Sunrun, Tesla, Renew Home Unveil 16.8 GW Virtual Power Plant For AI Data Centers

Sunrun, Tesla, and Renew Home are unveiling what they call the largest distributed power plant ever assembled in the United States. The three companies said on June 24 they will aggregate more than 16 gigawatts of home batteries, smart thermostats, and connected devices into a single virtual power plant (VPP) framework aimed squarely at powering the country's AI data-center boom — sending Sunrun shares up as much as 26 percent on the day.

How the 16.8 GW gets built

The framework pools capacity from three separate fleets: hundreds of thousands of home battery systems already installed by Sunrun and Tesla, plus more than 8 million grid-responsive smart thermostats and devices managed by Renew Home — the residential VPP formed in 2024 by combining Google's Nest Renew service with California startup OhmConnect. The partners pitch the offering as "capacity-as-a-solution": data centers and utilities can subscribe to dispatchable megawatts, and the three companies say they can bring the capacity online "in months, not years" without any new hardware, land, or interconnection queue.

Sunrun, Tesla and Renew Home virtual power plant capacity summary showing 16.8 GW aggregated across markets.

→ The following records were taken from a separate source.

/-- se and sm of a pixel of a group, in 1/16,384 (R345). -/
def Dev.evidence (d : Dev) (w : Win) (g p : Nat) : Nat × Nat :=
  let ch := d.get (F.INS_GRP_CFG_CH g)
  let dx := d.ins.dx
  let dy := d.ins.dy
  (d.sumLines w g).foldl (fun x l =>
    let a := d.ampl dx dy g (w.m0 + l.line) p
    let e := d.expE dx dy ch (w.m0 + l.line) p
    let v := d.meas l ch p
    let t := if e < d.get F.INS_EVID_EPIX ∨ e = 0 then 0 else min (128 * a) (64 * a * v / e)
    (x.1 + 64 * a, x.2 + t)) (0, 0)

/-! ### Registration (R346) -/

/-- The sum of |D - E| over the pixels whose E is at least EPIX, with the expected image shifted by so
many quarters more. -/
def Dev.regSum (d : Dev) (w : Win) (ls : List InsLine) (qx qy : Int) : Nat :=
  let dx := d.ins.dx
  let dy := d.ins.dy
  ls.foldl (fun s l =>
    d.camRange.foldl (fun s p =>
      (List.range 3).foldl (fun s c =>
        let m := w.m0 + l.line
        if d.expE dx dy c m p < max 1 (d.get F.INS_EVID_EPIX) then s
        else s + ((d.meas l c p : Int) - d.expE (dx + 4 * qx) (dy + 4 * qy) c m p).natAbs) s) s) 0

/-- The shift of least sum among -8 to 8, the nearest to 0 on a tie; between two equally near ones the
choice is open. -/
def Dev.leastShift (d : Dev) (f : Int → Nat) : Int × Dev :=
  let best := (List.range 17).foldl (fun b i => min b (f ((i : Int) - 8))) (f 0)
  let k := ((List.range 9).find? fun (i : Nat) => f i == best || f (-(i : Int)) == best).getD 0
  let up := f k == best
  let dn := f (-(k : Int)) == best
  if up && dn && k != 0 then
    let (x, d1) := d.fresh 1
    (if x = 0 then (k : Int) else -(k : Int), d1)
  else (if up then (k : Int) else -(k : Int), d)

/-- Registration of a window: whether it failed. -/
def Dev.register (d : Dev) (w : Win) : Dev × Bool :=
  let ls := w.lines.filter fun l => !(anyBit l.flags (lfFilled ||| lfNotrig)) && d.usedGrps.all fun g => d.ampOk d.ins.dy g (w.m0 + l.line)
  let (ex, d1) := d.leastShift fun k => d.regSum w ls k 0
  let (ey, d2) := d1.leastShift fun k => d.regSum w ls 0 k
  let lim := d.get F.INS_REG_REGLIM
  let bad := decide (lim < ex.natAbs ∨ lim < ey.natAbs)
  let d3 := (d2.put F.INS_REGSTAT_EX (ux 8 ex)).put F.INS_REGSTAT_EY (ux 8 ey)
  if bad then ((d3.put F.INS_IRQ_STAT_REG 1).report 139, true)
  else
    let nx := d.ins.dx + 4 * ex.tdiv 2
    let ny := d.ins.dy + 4 * ey.tdiv 2
    (((d3.onIns fun t => { t with dx := nx, dy := ny }).put F.INS_REGSTAT_DX (ux 8 nx)).put F.INS_REGSTAT_DY (ux 8 ny), false)

/-! ### Declarations and reports (R347, R349, R350) -/

/-- The nozzles of a group's rows: device nozzle, bar column. -/
def Dev.grpNozzles (d : Dev) (g : Nat) : List (Nat × Nat) :=
  ((d.grpRows g).map fun r => ((d.rowHeads r).map fun h =>
    (List.range (d.headN h)).map fun i => (d.devNoz h i, d.nozCol h i)).flatten).flatten

/-- The sums of a pixel meet EMIN. -/
def Dev.meetsEmin (d : Dev) (se : Nat) : Bool := decide (0 < se ∧ d.get F.INS_EVID_EMIN * 16384 ≤ se)

/-- The failed pair at pixel `p`: X* and the nozzle-equivalents missing. -/
def Dev.pairTest (d : Dev) (p : Nat) (a b : Nat × Nat) : Option (ℚ × ℚ) :=
  if !(d.meetsEmin a.1 && d.meetsEmin b.1) then none
  else
    let dp : ℚ := max 0 (1 - (a.2 : ℚ) / a.1)
    let dq : ℚ := max 0 (1 - (b.2 : ℚ) / b.1)
    let q := (dp + dq) * 65536 / d.get F.INS_GEOM_XSCALE
    if (d.get F.INS_EVID_OUTQ : ℚ) / 64 ≤ q ∧ 0 < dp + dq then some (p + dq / (dp + dq), q) else none

/-- Failures within 2 pixels of one another join. -/
def clusters : List (ℚ × ℚ) → List (List (ℚ × ℚ)) → List (List (ℚ × ℚ))
  | [], l => l
  | x :: r, l => match l.getLast? with
    | some c => if (c.getLast?.map fun y => decide (x.1 - y.1 ≤ 2)).getD false then clusters r (l.dropLast ++ [c ++ [x]])
        else clusters r (l ++ [[x]])
    | none => clusters r [[x]]

/-- The weighted clusterCentre of failures. -/
def clusterCentre (l : List (ℚ × ℚ)) : ℚ := (l.map fun x => x.1 * x.2).sum / (l.map (·.2)).sum

/-- The nozzle nearest to a camera column, the lower bar column on a tie; among several nozzles of that
column the choice is open. -/
def Dev.nearest (d : Dev) (noz : List (Nat × Nat)) (x : ℚ) : Option Nat × Dev :=
  let dist (c : Nat) : ℚ := |(d.camX c : ℚ) / 65536 - x|
  let best := noz.foldl (fun (b : Option Nat) n => match b with
    | none => some n.2
    | some c => if dist n.2 < dist c ∨ (dist n.2 = dist c ∧ n.2 < c) then some n.2 else some c) none
  match best with
  | none => (none, d)
  | some c =>
    let l := (noz.filter fun n => n.2 == c).map (·.1)
    if l.length ≤ 1 then (l.head?, d)
    else
      let (k, d1) := d.fresh 16
      (l[k % l.length]?, d1)

/-- A group's evidence over a window: se and sm at the pixels from `lo`. -/
structure GrpEv where
  g : Nat
  noz : List (Nat × Nat)
  lo : Nat
  ev : List (Nat × Nat)
  deriving DecidableEq, Repr

/-- The sums at a pixel; 0 outside the camera columns. -/
def GrpEv.at' (e : GrpEv) (p : Int) : Nat × Nat := if p < e.lo then (0, 0) else nth e.ev (p - e.lo).toNat (0, 0)

def Dev.grpEv (d : Dev) (w : Win) (g : Nat) : GrpEv :=
  { g := g, noz := d.grpNozzles g, lo := d.camCols.1, ev := d.camRange.map (d.evidence w g) }

/-- The clusters of failures of a group. -/
def Dev.failures (d : Dev) (e : GrpEv) : List ℚ :=
  let ps := d.camRange.filter fun (p : Nat) => e.noz.any fun n => decide (d.camX n.2 / 65536 = (p : Int))
  let fs := ps.filterMap fun p => d.pairTest p (e.at' p) (e.at' (p + 1))
  (clusters fs []).map clusterCentre

/-- Declarations of a group; the device, the nozzles declared and the columns X*. -/
def Dev.declare (d : Dev) (e : GrpEv) : Dev × List Nat × List ℚ :=
  (d.failures e).foldl (fun x c =>
    let (n, d1) := x.1.nearest e.noz c
    match n with
    | none => (d1, x.2.1, x.2.2 ++ [c])
    | some n =>
      if x.2.1.contains n then (d1, x.2.1, x.2.2 ++ [c])
      else (((d1.takeChange n 0).incSat F.INS_DECLCNT_COUNT).put F.INS_IRQ_STAT_DECL 1, x.2.1 ++ [n], x.2.2 ++ [c])) (d, [], [])

/-- Nozzles in PROBE that the window passes. -/
def Dev.passProbes (d : Dev) (e : GrpEv) (out : List Nat) : Dev :=
  let ok (n : Nat × Nat) : Bool :=
    let p := d.camX n.2 / 65536
    d.nozState n.1 == 2 && d.meetsEmin (e.at' p).1 && d.meetsEmin (e.at' (p + 1)).1 && !(out.contains n.1)
  d.each (e.noz.filter ok) fun d n => d.takeChange n.1 4

/-- The report of a nozzle: its ratio and the lowest STEPSEQ of the window (R350). -/
def Dev.reportOf (d : Dev) (w : Win) (e : GrpEv) (xs : List ℚ) (n : Nat × Nat) : Option (Nat × Nat) :=
  let x := d.camX n.2
  let u := (x % 65536).toNat
  let a := e.at' (x / 65536)
  let b := e.at' (x / 65536 + 1)
  let den := (65536 - u) * a.1 + u * b.1
  let num := (65536 - u) * a.2 + u * b.2
  if den = 0 ∨ den < d.get F.INS_EVID_EMIN * 16384 * 65536 ∨ xs.any fun c => decide (|(x : ℚ) / 65536 - c| ≤ 1) then none
  else
    let r := min 32767 ((2 * 16384 * num + den) / (2 * den))
    let low := ((List.range w.n).filterMap fun j =>
      let a := d.descAt (w.m0 + j)
      if d.ld (a + 4) 4 = w.m0 + j ∧ d.ld (a + 12 + 8 * (n.1 / 32768)) 4 ≠ 0 then some (d.ld (a + 8 + 8 * (n.1 / 32768)) 4) else none)
    some (r, (low.foldl (fun (b : Option Nat) x => some (min x (b.getD x))) none).getD 0)

/-- The reports of a window to the rake: the first `room` are taken, the others are dropped. -/
def Dev.sendReports (d : Dev) (room : Nat) (l : List (Nat × Nat × Nat)) : Dev :=
  let d1 := d.when (d.get F.CAL_CFG_MODE == 1) fun d => d.each (l.take room) fun d x => d.densityReport x.1 x.2.1 x.2.2
  let lost := l.length - room
  d1.when (lost != 0) fun d => (d.addSat F.INS_RPTDROP_COUNT lost).put F.INS_IRQ_STAT_RPTDROP 1

/-! ### Defect regions (R351) -/

/-- The value of a cell exceeds DEFTHR. -/
def Dev.cellBad (d : Dev) (w : Win) (px ln : Nat) : Bool :=
  let ps := ((List.range 16).map (16 * px + ·)).filter fun p => d.camCols.1 ≤ p && p < d.camCols.1 + d.camCols.2
  let ls := w.lines.filter fun l => l.line / 16 == ln
  let diff (l : InsLine) (p c : Nat) : Nat :=
    ((d.meas l c p : Int) - d.expE d.ins.dx d.ins.dy c (w.m0 + l.line) p).natAbs
  let sum := (ls.map fun l => (ps.map fun p => max (diff l p 0) (max (diff l p 1) (diff l p 2))).sum).sum
  decide (d.get F.INS_DEF_DEFTHR * (ps.length * ls.length) < sum)

/-- Defect regions, judged in `old` with the offsets before the window's registration, count for the
items whose footprints they overlap. -/
def Dev.countDefects (d old : Dev) (k : Nat) (w : Win) : Dev :=
  let cols := (List.range (d.camCols.1 + d.camCols.2)).filter fun (p : Nat) => p % 16 == 0 && d.camCols.1 < p + 16
  let cells : List (Nat × Nat) := (cols.map fun p => (List.range (w.n / 16)).map fun l => (p / 16, l)).flatten
  d.each (cells.filter fun c => old.cellBad w c.1 c.2) fun d' c =>
    let hit (i : Item) : Bool :=
      let x := d.zonePixels i.zone
      let m := d.itemM k i
      decide (x.1 ≤ 16 * (c.1 : Int) + 15 ∧ 16 * (c.1 : Int) ≤ x.2 ∧
        m.1 ≤ (w.m0 : Int) + 16 * c.2 + 15 ∧ (w.m0 : Int) + 16 * c.2 ≤ m.2)
    d'.each (d'.insItems.filter hit) fun d i => d.updItem i.id fun i => { i with defects := i.defects + 1 }

/-! ### Code grading (R353) -/

/-- 10^(-2^-n) in 1/2^128, by square roots. -/
def rootTen : Nat → Nat
  | 0 => 2 ^ 128 / 10
  | n + 1 => Nat.sqrt (rootTen n * 2 ^ 128)

/-- 10^(-x / 2^24) in 1/2^128, for x below 2^26 (entry 38). -/
def powTen (x : Nat) : Nat :=
  (List.range 24).foldl (fun v j => if x.testBit j then v * rootTen (24 - j) / 2 ^ 128 else v)
    (2 ^ 128 / 10 ^ (x / 2 ^ 24))

/-- The reflectance of a mean density S / n in 1/256, as a fraction. -/
def reflectance (s n : Nat) : ℚ := (powTen (s * 65536 / n) : ℚ) / 2 ^ 128

/-- An element's rectangle on the page, turned and scaled: first column, columns, first line, lines. -/
def Dev.elemRect (d : Dev) (f : Raster) (e : Nat × Nat × Nat × Nat × Bool × Nat) : Nat × Nat × Nat × Nat :=
  let (w, h) := f.units
  let (cx, cy, ew, eh, _) := e
  let rot := d.get (F.IMP_TPL_CFG_ROT f.tpl)
  let sx' := d.get (F.IMP_TPL_SCALE_SX f.tpl)
  let sy := d.get (F.IMP_TPL_SCALE_SY f.tpl)
  let (x, uw, y, uh) := if rot = 0 then (cx, ew, cy, eh) else if rot = 1 then (h - cy - eh, eh, cx, ew)
    else if rot = 2 then (w - cx - ew, ew, h - cy - eh, eh) else (cy, eh, w - cx - ew, ew)
  (f.x + x * sx', uw * sx', f.y + y * sy, uh * sy)

/-- Whether pixel `p` has its clusterCentre in the middle half of page columns `x` to `x + w - 1` (R176, R343). -/
def Dev.midX (d : Dev) (r z x w p : Nat) : Bool :=
  let xs : Int := d.get F.INS_GEOM_XSCALE
  let c : Int := 65536 * (p : Int) - sx 32 (d.get F.INS_X0_X0) * 4096
  let v := 4 * ((c - d.zoneX0 z * xs) * d.get (F.RAS_ROW_CFG_XSTEP r) + d.get (F.RAS_ROW_CFG_XPHASE r) * xs)
  decide ((4 * (x : Int) - 2 + w) * xs ≤ v ∧ v ≤ (4 * (x : Int) - 2 + 3 * w) * xs)

/-- Whether inspection line `m` has its clusterCentre in the middle half of item lines `y` to `y + h - 1`. -/
def Dev.midY (d : Dev) (k : Nat) (i : Item) (y h m : Nat) : Bool :=
  let t := sx 64 (ux 64 (((d.gen' k).t0 : Int) - ((i.firstPos + d.get F.INS_CAMDIST_DIST) * 65536 : Nat)))
  let v := 4 * ((m : Int) * d.insPeriod k + t)
  decide ((4 * (y : Int) - 2 + h) * 4194304 ≤ v ∧ v ≤ (4 * (y : Int) - 2 + 3 * h) * 4194304)

/-- The reflectance of an element, if it has a pixel. -/
def Dev.elemRf (d : Dev) (k : Nat) (i : Item) (r ch : Nat) (f : Raster) (e : Nat × Nat × Nat × Nat × Bool × Nat) : Option ℚ :=
  let (x, w, y, h) := d.elemRect f e
  let ls := d.ins.kept.filter fun l => d.midY k i y h l.1
  let ps := d.camRange.filter fun p => d.midX r i.zone x w p
  let n := ls.length * ps.length
  if n = 0 then none
  else some (reflectance ((ls.map fun l => (ps.map fun p => nth (nth l.2 ch []) (p - d.camCols.1) 0).sum).sum) n)

/-- A grade by four limits, in 1/100. -/
def gradeBy (v : ℚ) (a b c e : Nat) : Nat :=
  if (a : ℚ) ≤ 100 * v then 4 else if (b : ℚ) ≤ 100 * v then 3 else if (c : ℚ) ≤ 100 * v then 2 else if (e : ℚ) ≤ 100 * v then 1 else 0

/-- Mean of a list. -/
def meanQ (l : List ℚ) : ℚ := l.sum / l.length

/-- The grades of a symbol: SC in %, and the grades of SC, MOD and UEC; none when it is ungraded. -/
def Dev.gradeField (d : Dev) (k : Nat) (i : Item) (f : Raster) : Option (Nat × Nat × Nat × Nat) :=
  match (d.zoneRows i.zone).find? fun r => d.rowPlane r == d.get (F.IMP_TPL_CFG_PLANE f.tpl) with
  | none => none
  | some r =>
    let ch := d.get (F.INS_GRP_CFG_CH (d.get (F.INS_ROW_GRP_GRP r)))
    let rf := f.elems.map fun e => (e, d.elemRf k i r ch f e)
    if rf = [] ∨ rf.any fun x => x.2.isNone then none
    else
      let l := rf.map fun x => (x.1.2.2.2.2.1, x.1.2.2.2.2.2, x.2.getD 0)
      let dark := (l.filter fun x => x.1).map (·.2.2)
      let light := (l.filter fun x => !x.1).map (·.2.2)
      let sc := meanQ light - meanQ dark
      let gt := (meanQ light + meanQ dark) / 2
      let err (x : Bool × Nat × ℚ) : Bool := if x.1 then decide (gt < x.2.2) else decide (x.2.2 < gt)
      let least (v : List ℚ) : ℚ := v.foldl min (v.headD 0)
      let mod' := if sc ≤ 0 then 0 else least (l.map fun x => 2 * |x.2.2 - gt| / sc)
      let cws := ((l.filter err).map (·.2.1)).eraseDups.filter (· != 0)
      let blks := (f.blk.eraseDups).map fun b => (cws.filter fun c => nth f.blk (c - 1) 0 == b).length
      let uec : ℚ := if f.ecc = 0 then (if l.any err then -1 else 1) else least (blks.map fun e => 1 - 2 * (e : ℚ) / f.ecc)
      some ((100 * sc).floor.toNat, gradeBy sc 70 55 40 20, gradeBy mod' 70 60 50 40, gradeBy uec 62 50 37 25)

Data Center Alley is the first target

The companies said they have more than 300 megawatts of capacity ready for immediate deployment in northern Virginia — the heart of "Data Center Alley" — expected to grow to at least 500 MW by 2030 as more household batteries and thermostats enroll. They also plan to commit capacity to PJM Interconnection's proposed Reliability Backstop Procurement, and to sell into California, Texas, Illinois and Ohio markets where distributed capacity is most valuable. U.S. data-center demand is projected to reach 41 GW in 2026 and 66 GW in 2027, and hyperscalers are racing anything they can plug in.

Why the market pop

Wall Street's read is that the AI compute build-out just handed the residential-solar industry a new counterparty with unlimited urgency and deep pockets. Sunrun CEO Mary Powell framed it as "the grid of the 1800s cannot power the innovation of 2026," while Renew Home CEO Ben Brown said the coalition believes hyperscalers are motivated to keep data-center power costs from being pushed onto ratepayers. Tesla's residential energy chief Colby Hastings pitched the fleet as "already in place — in the batteries, thermostats, and electric vehicles inside millions of American homes." The 16.8 GW headline is theoretical; the immediately deployable number is closer to 300 MW, but the partners say they've already committed capacity to the same Virginia grid where hyperscalers are competing for interconnection.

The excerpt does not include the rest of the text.